Give the number of lines in the data below that contain "ppuBusValue", with no other words.

**Stored items**
#####

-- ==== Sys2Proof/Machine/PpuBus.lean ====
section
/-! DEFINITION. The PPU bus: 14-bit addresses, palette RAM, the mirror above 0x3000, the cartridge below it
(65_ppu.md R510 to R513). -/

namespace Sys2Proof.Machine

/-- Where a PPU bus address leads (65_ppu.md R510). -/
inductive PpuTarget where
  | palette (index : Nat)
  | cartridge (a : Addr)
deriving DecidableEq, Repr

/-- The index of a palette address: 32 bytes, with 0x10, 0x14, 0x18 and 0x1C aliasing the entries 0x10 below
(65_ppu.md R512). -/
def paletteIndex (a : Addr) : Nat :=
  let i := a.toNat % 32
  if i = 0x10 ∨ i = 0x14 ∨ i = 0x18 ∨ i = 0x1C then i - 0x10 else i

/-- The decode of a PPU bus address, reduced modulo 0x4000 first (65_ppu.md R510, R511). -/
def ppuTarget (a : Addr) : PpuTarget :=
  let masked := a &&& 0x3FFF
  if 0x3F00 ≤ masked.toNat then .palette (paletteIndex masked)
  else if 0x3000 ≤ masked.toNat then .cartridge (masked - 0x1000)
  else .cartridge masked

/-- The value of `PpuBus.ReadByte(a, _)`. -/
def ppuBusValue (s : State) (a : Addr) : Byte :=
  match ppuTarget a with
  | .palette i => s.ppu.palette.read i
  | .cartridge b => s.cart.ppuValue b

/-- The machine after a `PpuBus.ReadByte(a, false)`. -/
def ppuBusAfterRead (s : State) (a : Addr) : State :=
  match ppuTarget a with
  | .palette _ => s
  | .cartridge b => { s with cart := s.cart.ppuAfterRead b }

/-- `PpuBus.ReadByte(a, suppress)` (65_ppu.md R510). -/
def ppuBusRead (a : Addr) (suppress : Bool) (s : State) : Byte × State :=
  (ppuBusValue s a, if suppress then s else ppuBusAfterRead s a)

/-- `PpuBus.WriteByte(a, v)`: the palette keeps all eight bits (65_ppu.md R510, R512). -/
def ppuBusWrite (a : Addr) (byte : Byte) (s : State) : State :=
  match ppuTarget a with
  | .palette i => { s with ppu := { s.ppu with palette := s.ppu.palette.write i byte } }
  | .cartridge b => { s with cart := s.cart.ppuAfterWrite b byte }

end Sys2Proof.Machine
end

#####

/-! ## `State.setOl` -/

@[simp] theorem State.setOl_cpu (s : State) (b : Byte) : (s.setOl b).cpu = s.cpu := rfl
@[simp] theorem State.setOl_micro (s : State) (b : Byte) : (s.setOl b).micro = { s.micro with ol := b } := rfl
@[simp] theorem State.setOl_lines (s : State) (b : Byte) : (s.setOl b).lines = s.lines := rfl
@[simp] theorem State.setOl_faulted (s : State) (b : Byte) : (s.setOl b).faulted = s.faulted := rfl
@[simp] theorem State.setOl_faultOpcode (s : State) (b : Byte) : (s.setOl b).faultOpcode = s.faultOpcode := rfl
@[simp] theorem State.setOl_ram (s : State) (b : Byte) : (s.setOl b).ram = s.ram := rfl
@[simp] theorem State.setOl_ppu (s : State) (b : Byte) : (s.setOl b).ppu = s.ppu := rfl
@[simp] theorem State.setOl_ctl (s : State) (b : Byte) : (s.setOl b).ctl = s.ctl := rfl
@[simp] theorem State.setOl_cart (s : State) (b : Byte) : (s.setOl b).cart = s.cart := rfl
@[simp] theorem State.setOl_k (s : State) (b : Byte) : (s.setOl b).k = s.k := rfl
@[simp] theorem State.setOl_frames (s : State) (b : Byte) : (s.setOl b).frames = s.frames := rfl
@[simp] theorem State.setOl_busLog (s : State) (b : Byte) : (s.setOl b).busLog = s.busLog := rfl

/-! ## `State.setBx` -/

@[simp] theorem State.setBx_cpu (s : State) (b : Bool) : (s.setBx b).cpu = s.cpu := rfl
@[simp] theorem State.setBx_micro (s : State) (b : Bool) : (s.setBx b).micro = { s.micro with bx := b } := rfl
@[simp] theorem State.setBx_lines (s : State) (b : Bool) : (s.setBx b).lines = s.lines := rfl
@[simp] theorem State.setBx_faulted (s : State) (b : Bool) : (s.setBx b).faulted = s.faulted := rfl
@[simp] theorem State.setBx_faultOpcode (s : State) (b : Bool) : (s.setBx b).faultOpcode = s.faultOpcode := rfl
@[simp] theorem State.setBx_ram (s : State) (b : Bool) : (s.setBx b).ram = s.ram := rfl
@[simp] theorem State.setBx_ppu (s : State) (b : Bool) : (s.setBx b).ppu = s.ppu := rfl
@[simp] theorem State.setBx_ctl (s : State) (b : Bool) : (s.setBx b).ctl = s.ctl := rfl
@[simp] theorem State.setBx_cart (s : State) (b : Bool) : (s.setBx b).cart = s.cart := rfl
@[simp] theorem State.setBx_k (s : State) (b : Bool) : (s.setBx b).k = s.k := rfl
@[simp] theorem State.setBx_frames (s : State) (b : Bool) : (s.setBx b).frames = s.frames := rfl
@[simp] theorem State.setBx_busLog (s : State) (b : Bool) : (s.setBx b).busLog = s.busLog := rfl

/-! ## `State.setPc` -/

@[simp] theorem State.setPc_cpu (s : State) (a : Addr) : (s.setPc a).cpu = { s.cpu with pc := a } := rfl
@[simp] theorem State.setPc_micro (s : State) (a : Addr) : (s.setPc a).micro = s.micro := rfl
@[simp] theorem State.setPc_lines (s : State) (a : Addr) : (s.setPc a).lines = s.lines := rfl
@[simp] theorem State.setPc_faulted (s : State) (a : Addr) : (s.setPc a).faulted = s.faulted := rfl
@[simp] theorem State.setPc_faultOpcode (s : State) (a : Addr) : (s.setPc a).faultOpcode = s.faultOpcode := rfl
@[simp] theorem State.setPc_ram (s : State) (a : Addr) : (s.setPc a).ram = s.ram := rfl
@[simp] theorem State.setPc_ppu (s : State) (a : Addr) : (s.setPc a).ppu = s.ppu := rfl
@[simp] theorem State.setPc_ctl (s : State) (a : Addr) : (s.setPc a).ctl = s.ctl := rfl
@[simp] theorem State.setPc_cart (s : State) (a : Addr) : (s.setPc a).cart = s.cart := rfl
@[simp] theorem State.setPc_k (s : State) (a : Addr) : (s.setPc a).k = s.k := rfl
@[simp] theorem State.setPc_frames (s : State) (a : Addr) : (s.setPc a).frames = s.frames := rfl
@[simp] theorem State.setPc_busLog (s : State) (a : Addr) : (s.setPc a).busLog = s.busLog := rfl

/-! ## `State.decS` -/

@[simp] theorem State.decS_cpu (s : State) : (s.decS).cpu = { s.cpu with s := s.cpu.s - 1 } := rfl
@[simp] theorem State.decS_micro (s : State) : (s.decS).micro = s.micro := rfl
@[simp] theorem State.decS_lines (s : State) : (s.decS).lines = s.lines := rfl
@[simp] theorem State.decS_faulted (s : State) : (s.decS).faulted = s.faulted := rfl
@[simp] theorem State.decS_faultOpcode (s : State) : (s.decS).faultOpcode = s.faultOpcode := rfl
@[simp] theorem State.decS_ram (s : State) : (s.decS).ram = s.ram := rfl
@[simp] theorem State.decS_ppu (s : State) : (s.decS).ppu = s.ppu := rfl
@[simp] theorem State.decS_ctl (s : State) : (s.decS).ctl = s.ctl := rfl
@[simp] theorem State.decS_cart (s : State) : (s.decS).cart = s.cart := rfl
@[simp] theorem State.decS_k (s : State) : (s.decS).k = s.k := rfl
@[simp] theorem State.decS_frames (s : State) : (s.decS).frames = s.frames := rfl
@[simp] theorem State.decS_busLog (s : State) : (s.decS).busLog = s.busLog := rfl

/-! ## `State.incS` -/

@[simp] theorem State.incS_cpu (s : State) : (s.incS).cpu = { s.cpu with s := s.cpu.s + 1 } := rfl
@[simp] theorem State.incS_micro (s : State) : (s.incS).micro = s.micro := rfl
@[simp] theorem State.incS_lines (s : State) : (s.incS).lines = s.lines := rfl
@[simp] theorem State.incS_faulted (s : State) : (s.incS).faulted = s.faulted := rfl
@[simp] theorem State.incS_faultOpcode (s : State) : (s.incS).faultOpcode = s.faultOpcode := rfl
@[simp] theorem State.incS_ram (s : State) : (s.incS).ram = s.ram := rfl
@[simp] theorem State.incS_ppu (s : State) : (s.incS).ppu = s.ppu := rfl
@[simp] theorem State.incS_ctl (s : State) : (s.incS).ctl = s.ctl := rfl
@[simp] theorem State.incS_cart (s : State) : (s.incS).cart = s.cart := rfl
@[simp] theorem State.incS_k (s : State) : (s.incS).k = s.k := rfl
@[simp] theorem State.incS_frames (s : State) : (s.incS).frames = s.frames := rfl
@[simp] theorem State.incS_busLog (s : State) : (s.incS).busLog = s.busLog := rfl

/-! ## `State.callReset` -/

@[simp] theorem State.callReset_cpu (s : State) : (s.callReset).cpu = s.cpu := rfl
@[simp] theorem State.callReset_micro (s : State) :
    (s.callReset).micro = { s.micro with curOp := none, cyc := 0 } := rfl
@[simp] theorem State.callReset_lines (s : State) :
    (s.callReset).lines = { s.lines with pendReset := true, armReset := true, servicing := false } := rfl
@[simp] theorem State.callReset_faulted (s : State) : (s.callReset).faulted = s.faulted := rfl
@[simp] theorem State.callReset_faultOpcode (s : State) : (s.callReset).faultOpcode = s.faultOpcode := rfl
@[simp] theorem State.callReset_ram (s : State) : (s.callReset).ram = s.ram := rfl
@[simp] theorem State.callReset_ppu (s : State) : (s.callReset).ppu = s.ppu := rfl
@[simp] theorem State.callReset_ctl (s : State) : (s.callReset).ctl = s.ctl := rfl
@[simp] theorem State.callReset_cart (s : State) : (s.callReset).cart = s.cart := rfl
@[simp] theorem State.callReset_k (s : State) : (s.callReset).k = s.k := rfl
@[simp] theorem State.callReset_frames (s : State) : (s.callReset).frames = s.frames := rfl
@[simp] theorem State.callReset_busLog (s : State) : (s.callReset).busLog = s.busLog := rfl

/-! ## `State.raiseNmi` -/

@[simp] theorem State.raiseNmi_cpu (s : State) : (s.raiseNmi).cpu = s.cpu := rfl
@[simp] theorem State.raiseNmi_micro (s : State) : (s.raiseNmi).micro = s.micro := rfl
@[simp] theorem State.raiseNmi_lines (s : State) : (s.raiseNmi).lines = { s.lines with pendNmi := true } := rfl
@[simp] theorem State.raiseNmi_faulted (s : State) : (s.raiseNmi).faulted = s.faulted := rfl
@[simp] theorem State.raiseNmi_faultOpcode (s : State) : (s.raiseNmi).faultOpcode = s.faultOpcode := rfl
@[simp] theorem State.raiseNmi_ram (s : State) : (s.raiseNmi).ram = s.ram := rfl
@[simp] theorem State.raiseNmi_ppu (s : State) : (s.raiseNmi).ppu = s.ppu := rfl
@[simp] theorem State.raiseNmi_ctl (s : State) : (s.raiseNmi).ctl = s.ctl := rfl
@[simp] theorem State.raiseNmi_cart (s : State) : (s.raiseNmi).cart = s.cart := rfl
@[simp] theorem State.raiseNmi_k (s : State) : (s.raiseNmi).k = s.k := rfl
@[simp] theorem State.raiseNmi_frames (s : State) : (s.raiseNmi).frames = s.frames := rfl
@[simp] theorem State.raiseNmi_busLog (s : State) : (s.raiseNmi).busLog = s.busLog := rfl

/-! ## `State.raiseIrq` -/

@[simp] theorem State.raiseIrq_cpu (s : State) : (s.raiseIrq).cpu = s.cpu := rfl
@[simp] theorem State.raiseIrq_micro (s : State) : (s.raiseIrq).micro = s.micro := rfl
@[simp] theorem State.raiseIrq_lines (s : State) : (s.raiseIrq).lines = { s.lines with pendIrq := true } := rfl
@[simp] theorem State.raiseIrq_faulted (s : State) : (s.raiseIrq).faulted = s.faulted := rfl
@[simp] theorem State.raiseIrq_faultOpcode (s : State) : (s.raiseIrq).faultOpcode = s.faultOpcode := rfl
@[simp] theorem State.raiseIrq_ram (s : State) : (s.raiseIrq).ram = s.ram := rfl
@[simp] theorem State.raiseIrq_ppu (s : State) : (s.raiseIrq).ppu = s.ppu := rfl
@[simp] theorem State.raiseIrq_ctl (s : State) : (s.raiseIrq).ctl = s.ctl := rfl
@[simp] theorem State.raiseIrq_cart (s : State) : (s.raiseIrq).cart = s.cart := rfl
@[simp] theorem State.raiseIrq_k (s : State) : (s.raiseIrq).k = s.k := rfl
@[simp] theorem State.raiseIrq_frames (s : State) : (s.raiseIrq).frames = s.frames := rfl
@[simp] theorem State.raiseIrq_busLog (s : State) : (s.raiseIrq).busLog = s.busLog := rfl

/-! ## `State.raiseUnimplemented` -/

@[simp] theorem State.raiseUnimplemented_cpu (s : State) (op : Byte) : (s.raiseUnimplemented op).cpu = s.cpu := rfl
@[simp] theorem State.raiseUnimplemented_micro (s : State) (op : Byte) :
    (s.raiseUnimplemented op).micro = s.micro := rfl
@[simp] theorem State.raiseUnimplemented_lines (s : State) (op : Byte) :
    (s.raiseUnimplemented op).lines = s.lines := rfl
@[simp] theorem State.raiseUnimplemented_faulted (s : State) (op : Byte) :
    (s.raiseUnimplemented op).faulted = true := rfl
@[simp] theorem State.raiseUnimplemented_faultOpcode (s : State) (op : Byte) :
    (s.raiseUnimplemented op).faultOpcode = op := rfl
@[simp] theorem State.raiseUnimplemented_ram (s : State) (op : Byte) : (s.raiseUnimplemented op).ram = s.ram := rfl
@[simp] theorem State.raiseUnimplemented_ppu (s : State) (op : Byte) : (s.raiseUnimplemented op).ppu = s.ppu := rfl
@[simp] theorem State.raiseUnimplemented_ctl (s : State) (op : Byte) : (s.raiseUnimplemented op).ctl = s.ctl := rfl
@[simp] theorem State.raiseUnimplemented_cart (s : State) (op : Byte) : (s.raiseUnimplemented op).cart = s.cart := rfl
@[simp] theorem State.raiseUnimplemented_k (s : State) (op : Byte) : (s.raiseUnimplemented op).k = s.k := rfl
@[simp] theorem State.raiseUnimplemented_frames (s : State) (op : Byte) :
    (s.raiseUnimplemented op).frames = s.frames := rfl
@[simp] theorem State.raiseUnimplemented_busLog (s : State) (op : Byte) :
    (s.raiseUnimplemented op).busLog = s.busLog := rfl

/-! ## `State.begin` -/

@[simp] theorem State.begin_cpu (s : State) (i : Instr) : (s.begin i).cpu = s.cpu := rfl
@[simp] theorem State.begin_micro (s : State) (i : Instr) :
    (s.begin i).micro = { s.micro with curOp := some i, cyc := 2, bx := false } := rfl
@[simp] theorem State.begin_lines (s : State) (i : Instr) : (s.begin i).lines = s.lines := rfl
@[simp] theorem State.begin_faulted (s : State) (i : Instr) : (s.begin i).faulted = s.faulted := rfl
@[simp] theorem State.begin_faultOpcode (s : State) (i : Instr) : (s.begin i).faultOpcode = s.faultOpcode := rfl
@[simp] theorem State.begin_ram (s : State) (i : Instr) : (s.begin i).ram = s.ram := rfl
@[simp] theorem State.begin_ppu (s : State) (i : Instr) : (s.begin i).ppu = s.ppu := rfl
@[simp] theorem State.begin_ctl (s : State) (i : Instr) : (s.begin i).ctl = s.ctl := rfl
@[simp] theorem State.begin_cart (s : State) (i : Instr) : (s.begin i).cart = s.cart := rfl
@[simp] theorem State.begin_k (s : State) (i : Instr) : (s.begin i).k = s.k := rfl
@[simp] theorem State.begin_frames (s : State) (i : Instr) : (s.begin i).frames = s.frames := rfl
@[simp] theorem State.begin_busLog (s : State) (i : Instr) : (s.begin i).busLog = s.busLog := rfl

#####

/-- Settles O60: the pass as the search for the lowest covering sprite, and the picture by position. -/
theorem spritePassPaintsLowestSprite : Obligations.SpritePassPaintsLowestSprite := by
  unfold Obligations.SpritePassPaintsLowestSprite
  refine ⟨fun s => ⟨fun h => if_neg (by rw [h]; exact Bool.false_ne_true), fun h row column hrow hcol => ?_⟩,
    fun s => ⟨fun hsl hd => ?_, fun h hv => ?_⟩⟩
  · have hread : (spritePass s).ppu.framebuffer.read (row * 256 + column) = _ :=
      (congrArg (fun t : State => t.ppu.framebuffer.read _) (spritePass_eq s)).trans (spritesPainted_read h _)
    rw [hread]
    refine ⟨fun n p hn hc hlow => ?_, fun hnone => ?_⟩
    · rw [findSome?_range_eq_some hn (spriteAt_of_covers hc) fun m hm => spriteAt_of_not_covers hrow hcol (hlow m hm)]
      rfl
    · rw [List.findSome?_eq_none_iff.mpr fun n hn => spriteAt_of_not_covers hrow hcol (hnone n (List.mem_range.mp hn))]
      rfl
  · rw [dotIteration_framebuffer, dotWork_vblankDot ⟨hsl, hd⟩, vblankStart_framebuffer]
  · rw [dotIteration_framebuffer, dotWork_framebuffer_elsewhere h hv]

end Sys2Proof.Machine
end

#####

**Result of the task**
2